The line with "s).dur = 0#16 := rfl", the line with "0x00#8 := rfl", and all lines between them in the material below: return these exactly, and no others.

MATERIAL TO PROCESS:
═══

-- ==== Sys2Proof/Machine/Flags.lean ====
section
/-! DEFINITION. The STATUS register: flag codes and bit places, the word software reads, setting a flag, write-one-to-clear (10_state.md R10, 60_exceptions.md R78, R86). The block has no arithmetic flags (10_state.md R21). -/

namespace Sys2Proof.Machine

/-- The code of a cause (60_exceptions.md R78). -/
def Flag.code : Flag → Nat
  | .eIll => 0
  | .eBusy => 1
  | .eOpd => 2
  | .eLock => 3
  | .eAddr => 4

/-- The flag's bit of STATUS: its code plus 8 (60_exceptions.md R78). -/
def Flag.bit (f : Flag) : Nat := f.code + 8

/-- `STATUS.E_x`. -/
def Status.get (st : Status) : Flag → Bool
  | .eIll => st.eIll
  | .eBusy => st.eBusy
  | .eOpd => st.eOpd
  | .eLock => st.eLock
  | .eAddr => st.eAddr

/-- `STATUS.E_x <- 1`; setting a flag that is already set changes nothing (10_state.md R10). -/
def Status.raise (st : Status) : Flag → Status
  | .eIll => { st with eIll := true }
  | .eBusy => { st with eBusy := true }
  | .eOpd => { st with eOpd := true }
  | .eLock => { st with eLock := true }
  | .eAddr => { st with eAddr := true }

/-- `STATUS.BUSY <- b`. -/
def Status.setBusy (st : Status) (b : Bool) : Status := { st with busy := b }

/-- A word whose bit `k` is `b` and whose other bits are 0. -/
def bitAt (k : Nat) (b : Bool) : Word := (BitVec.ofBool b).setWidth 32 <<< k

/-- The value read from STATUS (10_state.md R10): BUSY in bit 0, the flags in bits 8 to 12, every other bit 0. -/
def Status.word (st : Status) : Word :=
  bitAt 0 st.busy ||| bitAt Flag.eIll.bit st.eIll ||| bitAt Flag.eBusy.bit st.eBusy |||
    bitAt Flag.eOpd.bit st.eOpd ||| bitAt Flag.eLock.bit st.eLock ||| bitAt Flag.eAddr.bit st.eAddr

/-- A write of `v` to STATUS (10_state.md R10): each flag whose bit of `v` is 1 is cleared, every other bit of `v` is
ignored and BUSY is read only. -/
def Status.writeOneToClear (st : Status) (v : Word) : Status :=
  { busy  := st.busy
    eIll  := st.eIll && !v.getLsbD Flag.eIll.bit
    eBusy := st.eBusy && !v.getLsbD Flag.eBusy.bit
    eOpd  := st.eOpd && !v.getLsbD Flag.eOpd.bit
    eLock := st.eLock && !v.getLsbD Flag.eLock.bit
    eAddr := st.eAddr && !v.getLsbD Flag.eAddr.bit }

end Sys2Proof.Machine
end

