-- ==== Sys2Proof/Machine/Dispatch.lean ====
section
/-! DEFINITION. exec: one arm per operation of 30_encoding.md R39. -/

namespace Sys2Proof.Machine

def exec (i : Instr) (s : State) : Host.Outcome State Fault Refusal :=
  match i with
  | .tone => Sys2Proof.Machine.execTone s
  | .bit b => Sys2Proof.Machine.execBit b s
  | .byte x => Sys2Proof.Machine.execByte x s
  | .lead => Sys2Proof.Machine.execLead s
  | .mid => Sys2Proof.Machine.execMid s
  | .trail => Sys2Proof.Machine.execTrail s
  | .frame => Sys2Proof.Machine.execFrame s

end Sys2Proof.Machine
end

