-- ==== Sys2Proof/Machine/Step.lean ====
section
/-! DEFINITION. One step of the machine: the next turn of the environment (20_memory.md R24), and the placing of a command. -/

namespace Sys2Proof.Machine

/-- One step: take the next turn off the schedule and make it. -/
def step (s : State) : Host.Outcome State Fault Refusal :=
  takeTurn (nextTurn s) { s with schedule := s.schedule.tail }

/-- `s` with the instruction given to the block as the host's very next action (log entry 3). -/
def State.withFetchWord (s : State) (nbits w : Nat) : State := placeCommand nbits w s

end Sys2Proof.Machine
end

═══

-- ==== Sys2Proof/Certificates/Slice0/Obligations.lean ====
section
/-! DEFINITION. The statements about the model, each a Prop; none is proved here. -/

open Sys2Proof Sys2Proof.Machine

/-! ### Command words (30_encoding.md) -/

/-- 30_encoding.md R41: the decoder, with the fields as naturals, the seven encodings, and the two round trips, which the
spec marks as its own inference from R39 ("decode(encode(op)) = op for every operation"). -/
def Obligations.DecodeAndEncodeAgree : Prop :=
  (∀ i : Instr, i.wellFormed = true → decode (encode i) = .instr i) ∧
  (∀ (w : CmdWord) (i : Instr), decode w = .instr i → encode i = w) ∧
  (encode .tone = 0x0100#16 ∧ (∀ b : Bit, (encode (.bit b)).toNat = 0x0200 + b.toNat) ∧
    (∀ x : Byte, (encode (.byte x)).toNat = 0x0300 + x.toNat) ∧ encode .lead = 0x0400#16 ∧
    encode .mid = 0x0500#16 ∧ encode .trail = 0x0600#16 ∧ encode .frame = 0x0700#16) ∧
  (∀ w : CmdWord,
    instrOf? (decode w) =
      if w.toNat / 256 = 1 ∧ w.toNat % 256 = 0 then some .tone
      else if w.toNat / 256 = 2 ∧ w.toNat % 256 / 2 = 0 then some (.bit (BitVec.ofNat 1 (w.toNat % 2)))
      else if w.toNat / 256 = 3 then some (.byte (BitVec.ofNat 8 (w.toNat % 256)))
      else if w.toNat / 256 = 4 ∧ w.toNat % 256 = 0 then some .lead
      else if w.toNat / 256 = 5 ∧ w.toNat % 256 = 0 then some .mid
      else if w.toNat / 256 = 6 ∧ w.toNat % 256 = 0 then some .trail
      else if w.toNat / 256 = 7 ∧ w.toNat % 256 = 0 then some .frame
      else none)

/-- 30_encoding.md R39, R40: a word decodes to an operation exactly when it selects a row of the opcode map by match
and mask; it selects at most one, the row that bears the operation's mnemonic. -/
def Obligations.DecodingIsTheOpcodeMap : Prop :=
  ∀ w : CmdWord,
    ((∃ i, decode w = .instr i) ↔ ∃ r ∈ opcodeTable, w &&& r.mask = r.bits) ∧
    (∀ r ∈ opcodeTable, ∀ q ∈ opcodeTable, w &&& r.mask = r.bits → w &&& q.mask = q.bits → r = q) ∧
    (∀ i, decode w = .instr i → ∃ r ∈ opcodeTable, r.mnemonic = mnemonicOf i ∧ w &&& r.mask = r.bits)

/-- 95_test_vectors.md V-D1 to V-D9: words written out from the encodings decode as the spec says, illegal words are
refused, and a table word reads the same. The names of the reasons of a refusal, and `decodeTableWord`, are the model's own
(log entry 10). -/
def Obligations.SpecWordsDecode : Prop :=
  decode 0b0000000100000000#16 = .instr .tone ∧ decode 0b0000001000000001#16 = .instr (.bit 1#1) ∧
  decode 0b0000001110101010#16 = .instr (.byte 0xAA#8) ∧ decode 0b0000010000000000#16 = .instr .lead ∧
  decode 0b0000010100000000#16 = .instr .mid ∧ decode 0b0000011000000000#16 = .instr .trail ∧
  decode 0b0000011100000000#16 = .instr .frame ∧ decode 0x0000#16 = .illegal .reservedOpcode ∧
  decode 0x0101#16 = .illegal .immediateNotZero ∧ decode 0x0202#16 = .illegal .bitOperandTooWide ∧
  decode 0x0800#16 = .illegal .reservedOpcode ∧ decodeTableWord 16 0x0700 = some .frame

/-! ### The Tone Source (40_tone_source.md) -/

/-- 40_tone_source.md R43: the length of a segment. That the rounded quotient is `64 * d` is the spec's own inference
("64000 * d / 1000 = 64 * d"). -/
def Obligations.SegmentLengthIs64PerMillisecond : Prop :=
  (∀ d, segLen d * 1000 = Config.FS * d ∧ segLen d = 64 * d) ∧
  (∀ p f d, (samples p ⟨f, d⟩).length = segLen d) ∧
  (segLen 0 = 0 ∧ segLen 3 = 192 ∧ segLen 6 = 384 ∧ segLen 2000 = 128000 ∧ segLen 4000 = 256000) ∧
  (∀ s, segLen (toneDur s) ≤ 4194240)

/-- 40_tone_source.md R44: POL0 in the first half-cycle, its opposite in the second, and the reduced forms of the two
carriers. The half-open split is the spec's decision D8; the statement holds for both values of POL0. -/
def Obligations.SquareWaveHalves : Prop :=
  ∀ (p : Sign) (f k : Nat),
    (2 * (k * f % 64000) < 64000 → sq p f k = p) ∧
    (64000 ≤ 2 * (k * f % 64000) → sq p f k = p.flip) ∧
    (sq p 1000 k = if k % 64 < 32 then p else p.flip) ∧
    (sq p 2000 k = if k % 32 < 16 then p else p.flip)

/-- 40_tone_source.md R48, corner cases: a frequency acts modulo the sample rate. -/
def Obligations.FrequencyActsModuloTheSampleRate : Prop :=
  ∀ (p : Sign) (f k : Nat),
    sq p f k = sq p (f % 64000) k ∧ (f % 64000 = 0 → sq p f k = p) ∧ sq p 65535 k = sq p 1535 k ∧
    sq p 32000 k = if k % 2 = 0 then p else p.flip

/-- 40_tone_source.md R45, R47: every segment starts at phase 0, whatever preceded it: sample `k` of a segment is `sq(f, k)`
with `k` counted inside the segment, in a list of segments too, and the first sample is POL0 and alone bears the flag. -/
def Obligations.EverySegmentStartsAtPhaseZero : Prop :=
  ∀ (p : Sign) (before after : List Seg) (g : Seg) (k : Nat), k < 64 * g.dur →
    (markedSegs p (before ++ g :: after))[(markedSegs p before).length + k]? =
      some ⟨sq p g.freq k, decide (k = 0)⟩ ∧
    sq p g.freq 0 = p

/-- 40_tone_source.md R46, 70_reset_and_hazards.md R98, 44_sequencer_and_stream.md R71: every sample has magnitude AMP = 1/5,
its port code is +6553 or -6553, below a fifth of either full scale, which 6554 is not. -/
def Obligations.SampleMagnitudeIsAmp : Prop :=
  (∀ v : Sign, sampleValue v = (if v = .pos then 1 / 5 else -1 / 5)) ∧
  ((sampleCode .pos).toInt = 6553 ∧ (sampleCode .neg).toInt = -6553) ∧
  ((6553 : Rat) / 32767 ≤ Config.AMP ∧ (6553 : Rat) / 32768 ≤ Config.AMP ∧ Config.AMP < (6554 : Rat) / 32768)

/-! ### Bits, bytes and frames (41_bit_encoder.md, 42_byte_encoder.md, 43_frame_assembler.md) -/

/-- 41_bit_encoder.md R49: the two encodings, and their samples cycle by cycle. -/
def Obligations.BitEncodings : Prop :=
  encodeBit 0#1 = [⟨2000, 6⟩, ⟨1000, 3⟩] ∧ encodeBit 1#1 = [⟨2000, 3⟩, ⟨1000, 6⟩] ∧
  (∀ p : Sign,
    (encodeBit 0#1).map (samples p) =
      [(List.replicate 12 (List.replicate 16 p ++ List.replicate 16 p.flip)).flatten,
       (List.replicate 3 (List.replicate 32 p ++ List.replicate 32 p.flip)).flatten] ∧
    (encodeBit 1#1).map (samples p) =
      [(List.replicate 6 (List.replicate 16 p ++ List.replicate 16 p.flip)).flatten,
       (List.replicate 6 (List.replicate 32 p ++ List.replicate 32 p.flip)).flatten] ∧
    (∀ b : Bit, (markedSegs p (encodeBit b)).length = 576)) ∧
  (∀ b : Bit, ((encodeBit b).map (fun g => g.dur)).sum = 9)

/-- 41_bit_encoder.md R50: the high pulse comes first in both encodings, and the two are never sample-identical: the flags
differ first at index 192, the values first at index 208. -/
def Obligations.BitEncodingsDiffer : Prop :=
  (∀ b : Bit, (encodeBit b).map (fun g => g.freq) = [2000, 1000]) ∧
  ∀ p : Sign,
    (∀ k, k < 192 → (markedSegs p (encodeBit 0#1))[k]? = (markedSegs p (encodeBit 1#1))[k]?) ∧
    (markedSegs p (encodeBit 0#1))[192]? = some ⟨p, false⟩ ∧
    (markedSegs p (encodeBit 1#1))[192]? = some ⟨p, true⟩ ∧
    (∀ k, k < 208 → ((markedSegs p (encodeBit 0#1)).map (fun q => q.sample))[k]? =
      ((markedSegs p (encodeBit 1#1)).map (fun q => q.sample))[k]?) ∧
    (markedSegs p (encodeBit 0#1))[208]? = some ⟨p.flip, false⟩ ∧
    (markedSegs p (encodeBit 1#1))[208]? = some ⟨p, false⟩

═══

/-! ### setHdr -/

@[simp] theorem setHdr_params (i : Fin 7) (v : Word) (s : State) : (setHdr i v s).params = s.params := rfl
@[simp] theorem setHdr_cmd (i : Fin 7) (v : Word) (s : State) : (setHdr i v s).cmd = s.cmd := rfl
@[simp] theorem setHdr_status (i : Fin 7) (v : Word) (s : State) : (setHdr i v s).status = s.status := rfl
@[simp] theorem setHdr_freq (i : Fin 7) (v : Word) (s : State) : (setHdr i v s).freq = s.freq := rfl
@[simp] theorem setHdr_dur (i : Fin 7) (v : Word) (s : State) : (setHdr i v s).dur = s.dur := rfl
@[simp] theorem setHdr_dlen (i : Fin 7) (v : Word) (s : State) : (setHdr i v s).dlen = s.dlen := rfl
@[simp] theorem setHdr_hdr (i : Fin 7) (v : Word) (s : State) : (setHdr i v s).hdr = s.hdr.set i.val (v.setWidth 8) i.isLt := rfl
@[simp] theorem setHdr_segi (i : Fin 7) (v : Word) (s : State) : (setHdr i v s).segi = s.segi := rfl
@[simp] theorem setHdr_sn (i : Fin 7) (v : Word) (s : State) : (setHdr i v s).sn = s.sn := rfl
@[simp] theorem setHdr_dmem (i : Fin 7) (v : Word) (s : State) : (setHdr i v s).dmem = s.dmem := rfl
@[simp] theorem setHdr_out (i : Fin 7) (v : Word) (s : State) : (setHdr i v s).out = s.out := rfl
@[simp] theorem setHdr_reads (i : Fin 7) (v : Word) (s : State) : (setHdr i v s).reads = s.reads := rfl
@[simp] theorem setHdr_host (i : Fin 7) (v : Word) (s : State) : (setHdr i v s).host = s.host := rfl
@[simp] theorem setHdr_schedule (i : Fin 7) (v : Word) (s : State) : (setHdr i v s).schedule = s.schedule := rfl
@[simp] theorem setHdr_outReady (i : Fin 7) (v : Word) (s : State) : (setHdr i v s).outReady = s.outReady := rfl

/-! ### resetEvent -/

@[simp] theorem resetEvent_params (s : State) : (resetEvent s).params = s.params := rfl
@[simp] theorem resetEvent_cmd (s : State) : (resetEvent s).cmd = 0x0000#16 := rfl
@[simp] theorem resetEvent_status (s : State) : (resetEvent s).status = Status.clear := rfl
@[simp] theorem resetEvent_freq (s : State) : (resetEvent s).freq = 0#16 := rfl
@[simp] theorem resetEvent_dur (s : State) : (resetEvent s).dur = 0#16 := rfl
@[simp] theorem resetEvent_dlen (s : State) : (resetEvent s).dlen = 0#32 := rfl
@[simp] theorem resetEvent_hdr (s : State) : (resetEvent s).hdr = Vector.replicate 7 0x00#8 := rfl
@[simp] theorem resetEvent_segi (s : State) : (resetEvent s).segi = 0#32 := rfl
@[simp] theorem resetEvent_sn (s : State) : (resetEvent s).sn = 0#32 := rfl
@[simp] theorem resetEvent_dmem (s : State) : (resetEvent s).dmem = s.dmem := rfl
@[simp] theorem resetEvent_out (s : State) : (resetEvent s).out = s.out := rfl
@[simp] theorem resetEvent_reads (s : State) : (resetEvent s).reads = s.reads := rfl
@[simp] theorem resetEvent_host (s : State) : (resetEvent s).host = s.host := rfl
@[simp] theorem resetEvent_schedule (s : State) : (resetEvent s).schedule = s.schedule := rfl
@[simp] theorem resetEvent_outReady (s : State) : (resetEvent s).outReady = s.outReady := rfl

═══

EXERCISE SOLUTION:
@[simp] theorem resetEvent_dur (s : State) : (resetEvent s).dur = 0#16 := rfl
@[simp] theorem resetEvent_dlen (s : State) : (resetEvent s).dlen = 0#32 := rfl
@[simp] theorem resetEvent_hdr (s : State) : (resetEvent s).hdr = Vector.replicate 7 0x00#8 := rfl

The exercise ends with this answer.